The solubility of adult beta-globin chromatin (beta A chromatin) from immature chicken red blood cells can be controlled by the presence or absence of n-butyrate in a cell incubation medium. In the absence of n-butyrate, only a small percentage (approximately 4%) of the total beta A chromatin is in a soluble chromatin fraction following micrococcal nuclease digestion and centrifugation. This percentage increases to approximately 40-45% of the beta A chromatin if cells are incubated 1 hour in the presence of 10 mM sodium n-butyrate.

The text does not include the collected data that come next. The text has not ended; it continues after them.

-- ==== Sys2Proof/Machine/LaneOps.lean ====
section
/-! DEFINITION. Serial lanes (11): training, loss, loopbacks, the spare uplink and the retransmit buffers. Lanes 0 to
11 are the uplinks, 12 and 13 the downlinks A and B, and 14 + s spoke s. -/

namespace Sys2Proof.Machine

/-! ## The spare uplink: computed status (R317, R320) -/

/-- The lane named by UL_SPARE.LANE. -/
def Hub.spareLane (h : Hub) : Nat := h.get UL_SPARE_LANE

/-- The ASSIGN bits of the lane-map places a lane stands in, and its OVERFLOW bits (R395). -/
def Hub.assignOf (h : Hub) (l : Nat) : Nat := ((h.ul l).places.map fun p => bits (h.laneWord p) 13 0).foldl (· ||| ·) 0
def Hub.overflowOf (h : Hub) (l : Nat) : Nat := ((h.ul l).places.map fun p => bits (h.laneWord p) 29 16).foldl (· ||| ·) 0

/-- The lane carries lane-map assignments (R317). -/
def Hub.ulActive (h : Hub) (l : Nat) : Bool := h.ls l == 7 && (h.assignOf l != 0 || (h.ul l).moving)

/-- No spare can take over (R320). -/
def Hub.noSpare (h : Hub) : Bool :=
  let sp := h.spareLane
  !h.on UL_SPARE_EN || h.ls sp != 7 || !(h.ul sp).places.isEmpty || (h.ul sp).moving

/-- Frames of lane l that the host has not acknowledged. -/
def Hub.unacked (h : Hub) (l : Nat) : Nat := aheadMod (2 ^ 32) (h.ul l).next (h.rd (UL_ACKED l).addr)

/-- The status bits that follow from the state of the uplinks (R316, R320, R326). -/
def Hub.refreshUls (h : Hub) : Hub :=
  let sp := h.spareLane
  let h := h.forAll (List.range 12) fun h l =>
    let h := h.put (UL_STATUS_SPARE l) (b2n (h.on UL_SPARE_EN && l == sp && !(h.ul l).moving))
    let h := h.put (UL_STATUS_ASSIGNED l) (b2n (h.ulActive l))
    h.put (UL_STATUS_ACK_LATE l) (b2n (h.ls l == 7 && decide (1024 < h.unacked l)))
  h.put UL_COMMON_STATUS_NO_SPARE (b2n h.noSpare)

/-! ## Training (R310 to R315) -/

/-- A lane that the power state leaves unpowered stays DISABLED whatever its EN: uplinks outside STBY_LANES and the
spokes in BOOT and STANDBY (R494). -/
def Hub.laneHeld (h : Hub) (l : Nat) : Bool :=
  let low := h.pwr.state == .boot || h.pwr.state == .standby
  (low && ((l < 12 && !bit (h.get PWR_CFG_STBY_LANES) l) || 14 ≤ l)) || h.pwr.state == .off || h.pwr.state == .gazebo

/-- A training fails: the lane enters DOWN with the cause named (R312, R313). -/
def Hub.trainFail (h : Hub) (l cause : Nat) : Hub :=
  let h := (h.setLs l 1).put (lCause l) cause
  (h.put (lRun l) (satInc 11 (h.get (lRun l)))).incSat (lTotal l)

/-- A lane trains: it takes up its CFG register, a transmitter starts at negative running disparity and a receiver
has none before the comma (R306, R309, R310). An uplink without LANE_LOCK stays DOWN (R307, R317), a lane whose LOOP
is set enters LOOP (R322), and a receive lane with no signal fails at once (R312). -/
def Hub.startTrain (h : Hub) (l : Nat) : Hub :=
  if !h.on (lEn l) ∨ h.laneHeld l then h.setLs l 0
  else
    let h := h.setLane l { h.lane l with cfg := h.rd (lCfg l).addr, tx := false, rx := none }
    if l < 12 ∧ !h.on CLK_STATUS_LANE_LOCK then (h.setLs l 1).put (lCause l) 8
    else if h.get (lLoop l) ≠ 0 then h.setLs l 8
    else if l < 12 then h.setLs l 6
    else if (h.lane l).signal then h.setLs l 2
    else h.trainFail l 2

/-- The retransmit buffer of a lane that goes down: the frames it still owes the host (R317, R320). -/
def Hub.owedFrames (h : Hub) (l : Nat) : List (List Nat) := ((h.ul l).frames.take (h.unacked l)).reverse

/-- Frames that can no longer be replayed are counted with an alarm (R319). -/
def Hub.replayLoss (h : Hub) (l n : Nat) : Hub :=
  if n = 0 then h
  else
    let h := (h.wr UL_REPLAY_LOST.addr ((h.rd UL_REPLAY_LOST.addr + n) % 2 ^ 32)).set1 UL_COMMON_STATUS_REPLAY_LOSS
    h.raise 0x0A (whereUnit 4 l) n

/-- What is left of a replay that is cut short: the frames it had still to send, but for a RESEND, whose frames the
lane counts as its own (R319). -/
def Replay.rest (r : Replay) : List OwedRun := if r.resend then [] else [⟨r.lane, r.first, r.frames, 0⟩]

/-- The frames of lane l that the host has not acknowledged: those still held, and how many are not (R316, R319). -/
def Hub.ownRun (h : Hub) (l : Nat) : List OwedRun :=
  let n := h.unacked l
  let frames := h.owedFrames l
  let lost := n - frames.length
  if n = 0 then [] else [⟨l, (h.rd (UL_ACKED l).addr + lost) % 2 ^ 32, frames, lost⟩]

/-- An uplink leaves UP: what a replay had still to send, and the frames not acknowledged, are kept for their replay
(R317, R319, R320). -/
def Hub.ulDown (h : Hub) (l : Nat) : Hub :=
  let u := h.ul l
  let cut := (u.replay.map Replay.rest).getD []
  h.setUl l { u with replay := none, service := [], owed := cut ++ u.owed ++ h.ownRun l }

/-- A lane leaves UP by a command; an uplink, which then carries nothing for the host, replays nothing (R321). -/
def Hub.ulForget (h : Hub) (l : Nat) : Hub := if l < 12 then h.setUl l { h.ul l with owed := [] } else h

/-- What follows when a lane leaves UP or enters LOOP, by lane type (R27, R28, R314, R367). -/
def Hub.leftUp (h : Hub) (l : Nat) : Hub :=
  if l < 12 then h.ulDown l
  else if l < 14 then
    let h := h.setDlGood (l - 12) false
    if l - 12 = h.selDl then h.dlFault.checkFreeRun else h.checkFreeRun
  else h.leafAbsent (l - 14)

/-- An active uplink is lost while a spare is there to stand in for it (R317, R318, R326). -/
def Hub.ulLoss (h : Hub) (l : Nat) : Hub :=
  if l < 12 ∧ h.ulActive l ∧ !h.noSpare then h.setUl l { h.ul l with lost := true } else h

/-- A lane in UP goes to DOWN with the cause named, and trains at once (R313, R314, R317). -/
def Hub.laneLoss (h : Hub) (l cause : Nat) : Hub :=
  let h := ((h.ulLoss l).setLs l 1).put (lCause l) cause
  ((h.leftUp l).startTrain l).refreshUls

/-- Lane l announces and starts the replay of a run of frames; those no longer held are counted (R318, R319, R349). -/
def Hub.startReplay (h : Hub) (l : Nat) (r : OwedRun) : Hub :=
  let u := h.ul l
  let n := r.frames.length
  let h := h.setUl l { u with
    service := [2, r.lane, r.first, n] :: u.service
    replay := if n = 0 then none else some { lane := r.lane, first := r.first, frames := r.frames, live := true } }
  let h := h.wr (UL_REPLAY_COUNT r.lane).addr ((h.rd (UL_REPLAY_COUNT r.lane).addr + n) % 2 ^ 32)
  h.replayLoss r.lane r.lost

/-- Lane l starts the first replay of a list, passing those of which no frame is held, and owes the rest. -/
def Hub.startOwed (h : Hub) (l : Nat) : List OwedRun → Hub
  | [] => h.setUl l { h.ul l with owed := [] }
  | r :: t =>
    if r.frames.isEmpty then (h.replayLoss r.lane r.lost).startOwed l t
    else (h.setUl l { h.ul l with owed := t }).startReplay l r

/-- The next replay that lane l owes starts, once none runs on it (R317, R320, R349). -/
def Hub.nextReplay (h : Hub) (l : Nat) : Hub :=
  if (h.ul l).replay.isSome then h else h.startOwed l (h.ul l).owed

/-- A lane reaches UP (R311, R313, R315, R316, R320). -/
def Hub.laneUp (h : Hub) (l : Nat) : Hub :=
  let h := (h.setLs l 7).put (lRun l) 0
  let h :=
    if l < 12 then
      let h := (h.setUl l { h.ul l with next := 0, frames := [], seqs := [], lost := false }).nextReplay l
      let h := h.wr (UL_ACKED l).addr 0
      if h.on UL_SPARE_EN ∧ h.spareLane ≠ l ∧ (h.ul l).places.isEmpty ∧ !(h.ul h.spareLane).places.isEmpty then
        (h.put UL_SPARE_LANE l).set1 UL_COMMON_STATUS_SPARE_MOVED
      else h
    else if l < 14 then if l - 12 = h.selDl then h.rttRestart else h
    else h.leafUp (l - 14)
  h.refreshUls

/-- A downlink is UP. -/
def Hub.dlUp (h : Hub) : Bool := h.ls 12 == 7 || h.ls 13 == 7

/-- A lane in IDENT completes its identity exchange, an uplink only while a downlink is UP (R315). -/
def Hub.identDone (h : Hub) (l : Nat) : Hub := if h.ls l = 6 ∧ (12 ≤ l ∨ h.dlUp) then h.laneUp l else h

/-- The backoff wait of a lane in DOWN ends (R313). -/
def Hub.backoffEnd (h : Hub) (l : Nat) : Hub := if h.ls l = 1 then (h.startTrain l).refreshUls else h

/-- A receive lane sees signal detect rise; a wait in DOWN ends at once (R313). -/
def Hub.signalRise (h : Hub) (l : Nat) : Hub :=
  let h := h.setLane l { h.lane l with signal := true }
  if h.ls l = 1 then h.startTrain l else h

/-- The steps of a receive lane's training (R311). -/
def Hub.trainStep (h : Hub) (l from_ : Nat) : Hub := if h.ls l = from_ then h.setLs l (from_ + 1) else h

/-- The hub's identity items of a spoke (R365). -/
def Hub.hubIdent (h : Hub) (s : Nat) : Hub :=
  h.sendItem s [5 * 2 ^ 28 + 3, 2 ^ 24 + h.get DL_GROUPS_HUB_ADDR * 16 + s, h.rd ID_PART.addr, h.rd ID_UNIQUE.addr]

/-- The step with the widest horizontal opening, the lower of two equal ones (R309). -/
def widestStep (eyes : List Nat) : Nat :=
  (List.range eyes.length).foldl (fun k i => if eyes.getD k 0 < eyes.getD i 0 then i else k) 0

/-- The EQ state ends with the fixed step, or the best of the steps whose openings were measured; the lane enters
IDENT, where a spoke gets HUB_IDENT (R309, R366). -/
def Hub.eqDone (h : Hub) (l : Nat) (eyes : List Nat) : Hub :=
  if h.ls l = 5 then
    let cfg := (h.lane l).cfg
    let h := (h.put (lEqStep l) (if bit cfg 8 then bits cfg 4 0 else widestStep eyes)).setLs l 6
    let h := if l < 14 then { h with lom := { h.lom with ident := SMap.erase (l - 12) h.lom.ident } } else h
    if 14 ≤ l then h.hubIdent (l - 14) else h
  else h

/-- HUB_IDENT again, every 256 µs in IDENT (R366). -/
def Hub.hubIdentResend (h : Hub) (s : Nat) : Hub := if h.ls (14 + s) = 6 then h.hubIdent s else h

/-- UP was not reached within 2 ms (R312). -/
def Hub.trainTimeout (h : Hub) (l : Nat) : Hub :=
  if 2 ≤ h.ls l ∧ h.ls l ≤ 6 then h.trainFail l 1 else h

/-- A receive lane loses signal (`los`) or clock-recovery lock (R312, R314, R324). -/
def Hub.signalLoss (h : Hub) (l : Nat) (los : Bool) : Hub :=
  let cause := if los then 2 else 3
  let h := if los then h.setLane l { h.lane l with signal := false } else h
  if h.ls l = 7 then h.laneLoss l cause
  else if 2 ≤ h.ls l ∧ h.ls l ≤ 6 then h.trainFail l cause
  else if h.ls l = 8 then h.loopSilent l
  else h

/-- Four frames in a row without the comma (R314). -/
def Hub.frameLockLoss (h : Hub) (l : Nat) : Hub := if h.ls l = 7 then h.laneLoss l 3 else h

/-- The eye monitor (R309). -/
def Hub.eyeUpdate (h : Hub) (l eye : Nat) : Hub := if h.ls l = 7 then h.put (lEye l) eye else h

/-! ## Enable, retrain, loopback (R321 to R326) -/

/-- EN is set: a DISABLED lane enters DOWN and trains at once (R311); the lane of an open planned move stays powered
after it (R321). -/
def Hub.laneEnable (h : Hub) (l : Nat) : Hub :=
  let h := h.put (lEn l) 1
  let h := if l < 12 then h.setUl l { h.ul l with off := false } else h
  if h.ls l = 0 then ((h.setLs l 1).startTrain l).refreshUls else h

/-- Units in progress on lane l. -/
def Hub.openUnits (h : Hub) (l : Nat) : Bool :=
  (List.range 14).any fun k => (h.txOf k).any fun u => u.lane == some l && !u.ended

/-- A planned move of lane l's new units onto the old spare (R321). -/
def Hub.plannedMove (h : Hub) (l : Nat) (off : Bool) : Hub :=
  let sp := h.spareLane
  if sp = l then h
  else
    let u := h.ul l
    let h := h.setUl sp { h.ul sp with places := (h.ul sp).places ++ u.places }
    let h := h.setUl l { h.ul l with places := [], moving := true, off := off }
    (h.put UL_SPARE_LANE l).refreshUls

/-- Lane l powers down; an uplink's frames are not replayed (R321). -/
def Hub.laneOff (h : Hub) (l : Nat) : Hub :=
  let up := h.ls l == 7
  let h := h.setLs l 0
  (if up then (h.leftUp l).ulForget l else h).refreshUls

/-- Lane l has frames still to replay. -/
def Hub.replaysOn (h : Hub) (l : Nat) : Bool := (h.ul l).replay.isSome || !(h.ul l).owed.isEmpty

/-- The moved lane has no unit in progress: it is the spare, or powers down, with no replay left to send (R321). -/
def Hub.plannedMoveDone (h : Hub) (l : Nat) : Hub :=
  let u := h.ul l
  if u.moving ∧ !h.openUnits l ∧ !(u.off && h.replaysOn l) then
    let h := h.setUl l { u with moving := false, off := false }
    if u.off then h.laneOff l else h.refreshUls
  else h

/-- EN is cleared (R321, R28). An active uplink first makes a planned move, which needs a spare (R328). -/
def Hub.laneDisable (h : Hub) (l : Nat) : Hub :=
  if l < 12 ∧ h.ulActive l then
    if h.noSpare then h.set1 (lCfgIllegal l)
    else (h.put (lEn l) 0).plannedMove l true
  else (h.put (lEn l) 0).laneOff l

/-- CTRL.RETRAIN; on an active uplink a loss of the lane with CAUSE HOST (R247, R326). -/
def Hub.laneRetrain (h : Hub) (l : Nat) : Hub :=
  let h := h.put (lRun l) 0
  let h := if 12 ≤ l ∧ l < 14 ∧ l - 12 = h.selDl then h.rttRestart else h
  if h.ls l = 7 then h.laneLoss l 9
  else if h.ls l = 0 ∨ h.ls l = 8 then h
  else (h.startTrain l).refreshUls

/-- Spoke s enters far-end loopback: a leaf that declared FAR_LOOP is commanded into loop mode, and the pattern
starts 16 BX after the item (R364). -/
def Hub.farEnter (h : Hub) (s : Nat) : Hub :=
  if bit (h.rd (LEAF_CAPS s).addr) 1 then
    (h.setLane (14 + s) { h.lane (14 + s) with lead := 15 }).sendItem s [6 * 2 ^ 28 + 1, 1]
  else h.setLane (14 + s) { h.lane (14 + s) with lead := 0 }

/-- Spoke s leaves far-end loopback: four frames carry the loop exit (R364). -/
def Hub.farExit (h : Hub) (s : Nat) : Hub := h.setLeaf s { h.leaf s with exits := 4 }

/-- Lane l enters LOOP, or stays in it with another mode (R322). A lane that is DISABLED, or an uplink without
LANE_LOCK, stays as it is (R307). -/
def Hub.loopEnter (h : Hub) (l : Nat) (was mode : Nat) : Hub :=
  if h.ls l = 0 ∨ (l < 12 ∧ !h.on CLK_STATUS_LANE_LOCK) then h
  else
    let up := h.ls l == 7
    let h := h.setLs l 8
    let h := if up then (h.leftUp l).ulForget l else h
    let h := if 14 ≤ l ∧ mode = 3 ∧ was ≠ 3 then h.farEnter (l - 14) else h
    let h := if 14 ≤ l ∧ mode ≠ 3 ∧ was = 3 then h.farExit (l - 14) else h
    h.refreshUls

/-- A loopback is refused on an active uplink and on the selected downlink (R324). -/
def Hub.loopBarred (h : Hub) (l : Nat) : Bool :=
  (l < 12 && h.ulActive l) || (12 ≤ l && l < 14 && l - 12 == h.selDl)

/-- A write of CTRL.LOOP (R322 to R324). -/
def Hub.laneLoop (h : Hub) (l mode : Nat) : Hub :=
  if mode ≠ 0 ∧ h.loopBarred l then h.set1 (lLoopRefused l)
  else
    let was := h.get (lLoop l)
    let h := (h.put (lLoop l) mode).loopClear l
    if mode ≠ 0 then h.loopEnter l was mode
    else if h.ls l = 8 then
      let h := if 14 ≤ l ∧ was = 3 then h.farExit (l - 14) else h
      let h := (h.setLs l 1).put (lRun l) 0
      (h.startTrain l).refreshUls
    else h

/-! ## Uplink faults and the spare (R317 to R321) -/

/-- The driver monitor sees an open or short: the lane is lost, and its training fails at once (R312, R317). -/
def Hub.ulTxFault (h : Hub) (l : Nat) : Hub :=
  if h.ls l = 7 then ((h.laneLoss l 5).trainFail l 5).refreshUls
  else if h.ls l = 6 then (h.trainFail l 5).refreshUls
  else h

The highest yield and enrichment of solubilized beta A chromatin is attained when 1-4% of the DNA is rendered acid soluble, and in buffers containing 1.5 - 5 mM MgCl2. The soluble beta A nucleohistone is nucleosome oligomer size (contains DNA 250-600 bases in length) and can be separated from soluble, transcriptionally inert mononucleosomes by agarose A-5m exclusion chromatography. The enhanced solubility appears to be specific for transcriptionally active chromatin. Whereas 40-45% of the beta A chromatin is recovered in the supernatant fraction from n-butyrate incubated immature erythrocytes, nucleohistone containing ovalbumin DNA sequences remains insoluble.[1]